» TASK TO COMPLETE: The data should be printed again, exactly.

» SUPPLIED MATERIAL:
theorem pageMoves (hv : eV e = true) (h58 : e.getLsbD 58 = false) (h59 : e.getLsbD 59 = false)
    (hw : eBits e 44 4 = tickNow s / 2 ^ 20 % 16)
    (due : e.getLsbD 57 = false ∧ (SMap.get (0, 0) s.home.runs page).1 = q.toNat ∧ 64 ≤ (SMap.get (0, 0) s.home.runs page).2 ∨
      e.getLsbD 57 = true ∧ q.toNat = myPkg s) :
    (eBits e 41 3 < 4 → ∃ t, exec (.pageMigrate core idx q) s = .next t ∧ (entryAt t core.toNat i).getLsbD 58 = true ∧
        eBits (entryAt t core.toNat i) 41 3 = eBits e 41 3 + 1 ∧ t.ctxs = s.ctxs) ∧
      (4 ≤ eBits e 41 3 → ∃ t, exec (.pageMigrate core idx q) s = .next t ∧ (entryAt t core.toNat i).getLsbD 59 = true ∧
        (entryAt t core.toNat i).getLsbD 58 = false ∧ t.ctxs = s.ctxs) := by
  have run := migrate_due hi hpage he hv h58 h59 hw due
  refine ⟨fun few => ?_, fun many => ?_⟩
  · rw [if_pos few] at run
    obtain ⟨moving, count⟩ := moving_bits e (k := eBits e 41 3 + 1) (by omega)
    refine ⟨_, run, ?_, ?_, changeEntry_ctxs _ _ _ _ s⟩ <;> rw [entryAt_changeEntry]
    · exact moving
    · exact count
  · rw [if_neg (Nat.not_lt.mpr many)] at run
    obtain ⟨pinned, still⟩ := pinned_bits e
    refine ⟨_, run, ?_, ?_, changeEntry_ctxs _ _ _ _ s⟩ <;> rw [entryAt_changeEntry]
    · exact pinned
    · exact still.trans h58

omit hpage in
theorem moveDone_none (h58 : e.getLsbD 58 = false) : exec (.pageMoveDone core idx) s = .next s := by
  subst hi he
  exact congrArg Host.Outcome.next (if_pos (by rw [h58]; rfl))

/-- The state of a package whose runs no longer count the page. -/
def runOver (page : Nat) (s : State) : State := { s with home := { s.home with runs := SMap.del s.home.runs page } }

/-- A move that ends has the entry name the holder. -/
theorem movedOut (h58 : e.getLsbD 58 = true) (h57 : e.getLsbD 57 = false) (hh : s.home.held = []) :
    ∃ t, exec (.pageMoveDone core idx) s = .next t ∧
      (entryAt t core.toNat i).getLsbD 58 = false ∧ (entryAt t core.toNat i).getLsbD 57 = true ∧
      eBits (entryAt t core.toNat i) 33 8 = (SMap.get (0, 0) s.home.runs page).1 % 256 ∧ t.ctxs = s.ctxs := by
  obtain ⟨n, hn⟩ : ∃ n, n = (SMap.get (0, 0) s.home.runs page).1 := ⟨_, rfl⟩
  have run : exec (.pageMoveDone core idx) s =
      .next (changeEntry core.toNat i page (eSet 57 2 1 (eSet 0 41 (n * 2 ^ 33) e)) (runOver page s)) := by
    have held : (changeEntry core.toNat i page (eSet 57 2 1 (eSet 0 41 (n * 2 ^ 33) e)) (runOver page s)).home.held = [] :=
      (changeEntry_held _ _ _ _ (runOver page s)).trans hh
    refine Eq.trans ?_ (congrArg Host.Outcome.next (performAllHeld_empty page held))
    subst hi hpage he hn
    refine (congrArg Host.Outcome.next (if_neg (by rw [h58]; exact Bool.false_ne_true))).trans (congrArg Host.Outcome.next ?_)
    rw [if_neg (by rw [h57]; exact Bool.false_ne_true)]
    rfl
  rw [← hn]
  obtain ⟨done, away, holder⟩ := away_bits e n
  refine ⟨_, run, ?_, ?_, ?_, changeEntry_ctxs _ _ _ _ (runOver page s)⟩ <;> rw [entryAt_changeEntry]
  · exact done
  · exact away
  · exact holder

/-- A page that returns is local again. -/
theorem movedHome (h58 : e.getLsbD 58 = true) (h57 : e.getLsbD 57 = true) (hh : s.home.held = []) :
    ∃ t, exec (.pageMoveDone core idx) s = .next t ∧
      (entryAt t core.toNat i).getLsbD 58 = false ∧ (entryAt t core.toNat i).getLsbD 57 = false ∧ t.ctxs = s.ctxs := by
  have small : i < 2 ^ 12 := by rw [hi]; exact entryIdx_lt s _ idx.isLt
  obtain ⟨place, hplace⟩ : ∃ place, place = returnPlace (runOver page s) core.toNat (ePS e) := ⟨_, rfl⟩
  obtain ⟨home, hhome⟩ : ∃ home, home = eSet 0 41 place (eSet 57 2 0 e) := ⟨_, rfl⟩
  obtain ⟨u, hu⟩ : ∃ u, u = changeEntry core.toNat i page home { runOver page s with free := s.free + 1 } := ⟨_, rfl⟩
  have run : exec (.pageMoveDone core idx) s = .next (returnBytes core.toNat home u) := by
    have held : (returnBytes core.toNat home u).home.held = [] := by
      rw [(returnBytes_same _ _ u).2, hu]
      exact hh
    refine Eq.trans ?_ (congrArg Host.Outcome.next (performAllHeld_empty page held))
    subst hi hpage he hu hhome hplace
    refine (congrArg Host.Outcome.next (if_neg (by rw [h58]; exact Bool.false_ne_true))).trans (congrArg Host.Outcome.next ?_)
    rw [if_pos h57]
    rfl
  have entry : entryAt (returnBytes core.toNat home u) core.toNat i = home := by
    rw [entryAt_returnBytes core.isLt small, hu, entryAt_changeEntry]
  obtain ⟨done, local_⟩ := local_bits e place
  rw [← hhome] at done local_
  refine ⟨_, run, ?_, ?_, ?_⟩
  · rw [entry, done]
  · rw [entry, local_]
  · rw [(returnBytes_same _ _ u).1, hu]
    rfl

end

theorem guestMoved (s : State) (core : BitVec 11) (idx : BitVec 12) (ia : BitVec 48) (g : Dbl) (h : iaPkg ia.toNat ≠ myPkg s) :
    ∃ t, exec (.pageMoveDone core idx (some (ia, g))) s = .next t ∧
      SMap.get 0 t.home.guests (ia.toNat / 2 ^ 16) = g ∧ t.mem = s.mem ∧ t.ctxs = s.ctxs :=
  ⟨_, congrArg Host.Outcome.next (if_neg h), SMap.get_set_self _ _ _ _, rfl, rfl⟩

theorem translationEvents : Claim.TranslationEvents := by
  unfold Claim.TranslationEvents
  refine ⟨fun s core v hb => ⟨htinvHeld v hb, htinvDrops v hb, htinvAcked, fun w l => htinvNext, htinvIdle⟩, fun s core idx q =>
    ⟨migrateUnmapped rfl rfl, pageMoves rfl rfl rfl, moveDone_none rfl rfl, movedOut rfl rfl rfl, movedHome rfl rfl rfl,
      guestMoved s core idx⟩⟩

/-- Settles O47: accesses at their home, side logs and host accesses, and the translations that are dropped or move. -/
theorem homeAndTranslation : Obligations.HomeAndTranslation :=
  ⟨homePerforms, homeEvents, translationEvents⟩

end Sys2Proof.Machine
end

» SOLUTION TO THE EXERCISE:
theorem pageMoves (hv : eV e = true) (h58 : e.getLsbD 58 = false) (h59 : e.getLsbD 59 = false)
    (hw : eBits e 44 4 = tickNow s / 2 ^ 20 % 16)
    (due : e.getLsbD 57 = false ∧ (SMap.get (0, 0) s.home.runs page).1 = q.toNat ∧ 64 ≤ (SMap.get (0, 0) s.home.runs page).2 ∨
      e.getLsbD 57 = true ∧ q.toNat = myPkg s) :
    (eBits e 41 3 < 4 → ∃ t, exec (.pageMigrate core idx q) s = .next t ∧ (entryAt t core.toNat i).getLsbD 58 = true ∧
        eBits (entryAt t core.toNat i) 41 3 = eBits e 41 3 + 1 ∧ t.ctxs = s.ctxs) ∧
      (4 ≤ eBits e 41 3 → ∃ t, exec (.pageMigrate core idx q) s = .next t ∧ (entryAt t core.toNat i).getLsbD 59 = true ∧
        (entryAt t core.toNat i).getLsbD 58 = false ∧ t.ctxs = s.ctxs) := by
  have run := migrate_due hi hpage he hv h58 h59 hw due
  refine ⟨fun few => ?_, fun many => ?_⟩
  · rw [if_pos few] at run
    obtain ⟨moving, count⟩ := moving_bits e (k := eBits e 41 3 + 1) (by omega)
    refine ⟨_, run, ?_, ?_, changeEntry_ctxs _ _ _ _ s⟩ <;> rw [entryAt_changeEntry]
    · exact moving
    · exact count
  · rw [if_neg (Nat.not_lt.mpr many)] at run
    obtain ⟨pinned, still⟩ := pinned_bits e
    refine ⟨_, run, ?_, ?_, changeEntry_ctxs _ _ _ _ s⟩ <;> rw [entryAt_changeEntry]
    · exact pinned
    · exact still.trans h58

omit hpage in
theorem moveDone_none (h58 : e.getLsbD 58 = false) : exec (.pageMoveDone core idx) s = .next s := by
  subst hi he
  exact congrArg Host.Outcome.next (if_pos (by rw [h58]; rfl))

/-- The state of a package whose runs no longer count the page. -/
def runOver (page : Nat) (s : State) : State := { s with home := { s.home with runs := SMap.del s.home.runs page } }

/-- A move that ends has the entry name the holder. -/
theorem movedOut (h58 : e.getLsbD 58 = true) (h57 : e.getLsbD 57 = false) (hh : s.home.held = []) :
    ∃ t, exec (.pageMoveDone core idx) s = .next t ∧
      (entryAt t core.toNat i).getLsbD 58 = false ∧ (entryAt t core.toNat i).getLsbD 57 = true ∧
      eBits (entryAt t core.toNat i) 33 8 = (SMap.get (0, 0) s.home.runs page).1 % 256 ∧ t.ctxs = s.ctxs := by
  obtain ⟨n, hn⟩ : ∃ n, n = (SMap.get (0, 0) s.home.runs page).1 := ⟨_, rfl⟩
  have run : exec (.pageMoveDone core idx) s =
      .next (changeEntry core.toNat i page (eSet 57 2 1 (eSet 0 41 (n * 2 ^ 33) e)) (runOver page s)) := by
    have held : (changeEntry core.toNat i page (eSet 57 2 1 (eSet 0 41 (n * 2 ^ 33) e)) (runOver page s)).home.held = [] :=
      (changeEntry_held _ _ _ _ (runOver page s)).trans hh
    refine Eq.trans ?_ (congrArg Host.Outcome.next (performAllHeld_empty page held))
    subst hi hpage he hn
    refine (congrArg Host.Outcome.next (if_neg (by rw [h58]; exact Bool.false_ne_true))).trans (congrArg Host.Outcome.next ?_)
    rw [if_neg (by rw [h57]; exact Bool.false_ne_true)]
    rfl
  rw [← hn]
  obtain ⟨done, away, holder⟩ := away_bits e n
  refine ⟨_, run, ?_, ?_, ?_, changeEntry_ctxs _ _ _ _ (runOver page s)⟩ <;> rw [entryAt_changeEntry]
  · exact done
  · exact away
  · exact holder

/-- A page that returns is local again. -/
theorem movedHome (h58 : e.getLsbD 58 = true) (h57 : e.getLsbD 57 = true) (hh : s.home.held = []) :
    ∃ t, exec (.pageMoveDone core idx) s = .next t ∧
      (entryAt t core.toNat i).getLsbD 58 = false ∧ (entryAt t core.toNat i).getLsbD 57 = false ∧ t.ctxs = s.ctxs := by
  have small : i < 2 ^ 12 := by rw [hi]; exact entryIdx_lt s _ idx.isLt
  obtain ⟨place, hplace⟩ : ∃ place, place = returnPlace (runOver page s) core.toNat (ePS e) := ⟨_, rfl⟩
  obtain ⟨home, hhome⟩ : ∃ home, home = eSet 0 41 place (eSet 57 2 0 e) := ⟨_, rfl⟩
  obtain ⟨u, hu⟩ : ∃ u, u = changeEntry core.toNat i page home { runOver page s with free := s.free + 1 } := ⟨_, rfl⟩
  have run : exec (.pageMoveDone core idx) s = .next (returnBytes core.toNat home u) := by
    have held : (returnBytes core.toNat home u).home.held = [] := by
      rw [(returnBytes_same _ _ u).2, hu]
      exact hh
    refine Eq.trans ?_ (congrArg Host.Outcome.next (performAllHeld_empty page held))
    subst hi hpage he hu hhome hplace
    refine (congrArg Host.Outcome.next (if_neg (by rw [h58]; exact Bool.false_ne_true))).trans (congrArg Host.Outcome.next ?_)
    rw [if_pos h57]
    rfl
  have entry : entryAt (returnBytes core.toNat home u) core.toNat i = home := by
    rw [entryAt_returnBytes core.isLt small, hu, entryAt_changeEntry]
  obtain ⟨done, local_⟩ := local_bits e place
  rw [← hhome] at done local_
  refine ⟨_, run, ?_, ?_, ?_⟩
  · rw [entry, done]
  · rw [entry, local_]
  · rw [(returnBytes_same _ _ u).1, hu]
    rfl

end

theorem guestMoved (s : State) (core : BitVec 11) (idx : BitVec 12) (ia : BitVec 48) (g : Dbl) (h : iaPkg ia.toNat ≠ myPkg s) :
    ∃ t, exec (.pageMoveDone core idx (some (ia, g))) s = .next t ∧
      SMap.get 0 t.home.guests (ia.toNat / 2 ^ 16) = g ∧ t.mem = s.mem ∧ t.ctxs = s.ctxs :=
  ⟨_, congrArg Host.Outcome.next (if_neg h), SMap.get_set_self _ _ _ _, rfl, rfl⟩

theorem translationEvents : Claim.TranslationEvents := by
  unfold Claim.TranslationEvents
  refine ⟨fun s core v hb => ⟨htinvHeld v hb, htinvDrops v hb, htinvAcked, fun w l => htinvNext, htinvIdle⟩, fun s core idx q =>
    ⟨migrateUnmapped rfl rfl, pageMoves rfl rfl rfl, moveDone_none rfl rfl, movedOut rfl rfl rfl, movedHome rfl rfl rfl,
      guestMoved s core idx⟩⟩

/-- Settles O47: accesses at their home, side logs and host accesses, and the translations that are dropped or move. -/
theorem homeAndTranslation : Obligations.HomeAndTranslation :=
  ⟨homePerforms, homeEvents, translationEvents⟩

end Sys2Proof.Machine
end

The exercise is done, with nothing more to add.